Version-Release number of selected component (if applicable):
Compose: RHOS-17.0-RHEL-9-20220711.n.1
puppet-tripleo-14.2.3-0.20220706000441.41752a3.el9ost.noarch
ansible-tripleo-ipsec-11.0.1-0.20210910011424.b5559c8.el9ost.noarch
ansible-tripleo-ipa-0.2.3-0.20220301190449.6b0ed82.el9ost.noarch
ansible-role-tripleo-modify-image-1.3.1-0.20220216001439.30d23d5.el9ost.noarch
python3-tripleo-common-15.4.1-0.20220705010405.51f6577.el9ost.noarch
tripleo-ansible-3.3.1-0.20220706140824.fa5422f.el9ost.noarch
openstack-tripleo-validations-14.2.2-0.20220701081823.37bfae3.el9ost.noarch
openstack-tripleo-common-containers-15.4.1-0.20220705010405.51f6577.el9ost.noarch
openstack-tripleo-common-15.4.1-0.20220705010405.51f6577.el9ost.noarch
openstack-tripleo-heat-templates-14.3.1-0.20220706080800.feca772.el9ost.noarch
python3-tripleoclient-16.4.1-0.20220705111519.23dbe54.el9ost.noarch

How reproducible:
In all of our DPDK based environments.

Steps to Reproduce:
1. Deploy product (DPDK environment).
2. Check kernel boot arguments on compute nodes.

Actual results:
Tuned parameters are not applied in kernel boot arguments.

Expected results:
Tuned parameters are applied in kernel boot arguments.

Additional info:
We are unsure if we missed something in our templates or this is a missing reboot post/during baremetal provisioning.
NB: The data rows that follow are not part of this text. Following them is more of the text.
-- ==== Sys2Proof/Tests/Slice0.lean ====
section
/-! SUPPORT. Tests: an ill-formed term for each check of `wellFormed`, a word of every row of the opcode table, the vectors of
95_test_vectors.md, one step of every micro-operation and access, and for every obligation with hypotheses a state and operands
that meet them. Every expected value is taken from spec/. -/

namespace Sys2Proof.Tests

open Sys2Proof.Machine

/-! ## Helpers -/

/-- The outcome is a next state with a property. -/
def after (o : Host.Outcome State Fault Refusal) (p : State → Bool) : Bool :=
  match o with
  | .next u => p u
  | .fault _ => false
  | .refused _ => false

/-- A state in which H, V and W are known: zeros, with H at the initial constants. -/
def base : State :=
  { State.reset with h := ivTable, v := words8 fun _ => 0, w := words64 fun _ => 0 }

/-- A padder state. -/
def padAt (p : Phase) (m : Mode) (ptr len : Nat) : State :=
  { base with phase := p, mode := m, ptr := BitVec.ofNat 30 ptr, msgLen := BitVec.ofNat 64 len }

/-- A compressor state on block `blk` of a buffer of `plen` bytes. -/
def cmpAt (p : Phase) (m : Mode) (blk t plen : Nat) : State :=
  { base with phase := p, mode := m, blk := BitVec.ofNat 24 blk, t := BitVec.ofNat 6 t, plen := BitVec.ofNat 30 plen }

/-- An encoder state. -/
def hexAt (m : Mode) (t : Nat) : State :=
  { base with phase := .hexEnc, mode := m, t := BitVec.ofNat 6 t }

/-- A state in FAULT. -/
def faulted (e : ErrCode) : State :=
  { base with phase := .fault, err := e, mode := .compress }

/-- The state with one event pending. -/
def withEvent (e : Event) (s : State) : State :=
  { s with pending := [e] }

/-- The bytes of a space from address `a` on, listed. -/
def cells (a : Nat) (bs : List Byte) : Memory :=
  bs.zipIdx.map fun p => (a + p.2, p.1)

/-- The data of the last reply. -/
def lastReply (s : State) : Option (BitVec 64) :=
  (s.replies.getLast?).map fun r => r.data

/-! ## Well-formed instructions (30_encoding.md rule R94) -/

theorem test_illFormed_wrMsg : Instr.wellFormed (.wrMsg 0x20000000 0) = false ∧ Instr.wellFormed (.wrMsg 0x1fffffff 0) = true := by decide

theorem test_illFormed_rdMsg : Instr.wellFormed (.rdMsg 0x20000000 0) = false ∧ Instr.wellFormed (.rdMsg 0x1fffffff 0) = true := by decide

theorem test_illFormed_rdH : Instr.wellFormed (.rdH 0x8 0) = false ∧ Instr.wellFormed (.rdH 0x7 0) = true := by decide

theorem test_illFormed_rdHex : Instr.wellFormed (.rdHex 0x40 0) = false ∧ Instr.wellFormed (.rdHex 0x3f 0) = true := by decide

/-- PBUF takes all 30 bits of `addr`: the check on a PBUF access fails on no 30-bit address. -/
theorem test_wellFormed_pbuf_top : Instr.wellFormed (.wrPbuf 0x3fffffff 0) = true ∧ Instr.wellFormed (.rdPbuf 0x3fffffff 0) = true := by decide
Will share templates and installation logs.

Comment 42 Vadim Khitrin 2023-03-30 10:47:31 UTC
Patch is present in 17.0.1.

In 17.1 a reboot is also not required, marking as VERIFIED.

Comment 43 Lon Hohberger 2023-04-05 10:34:53 UTC
According to our records, this should be resolved by tripleo-ansible-3.3.1-0.20221208161843.fa5422f.el9ost.  This build is available now.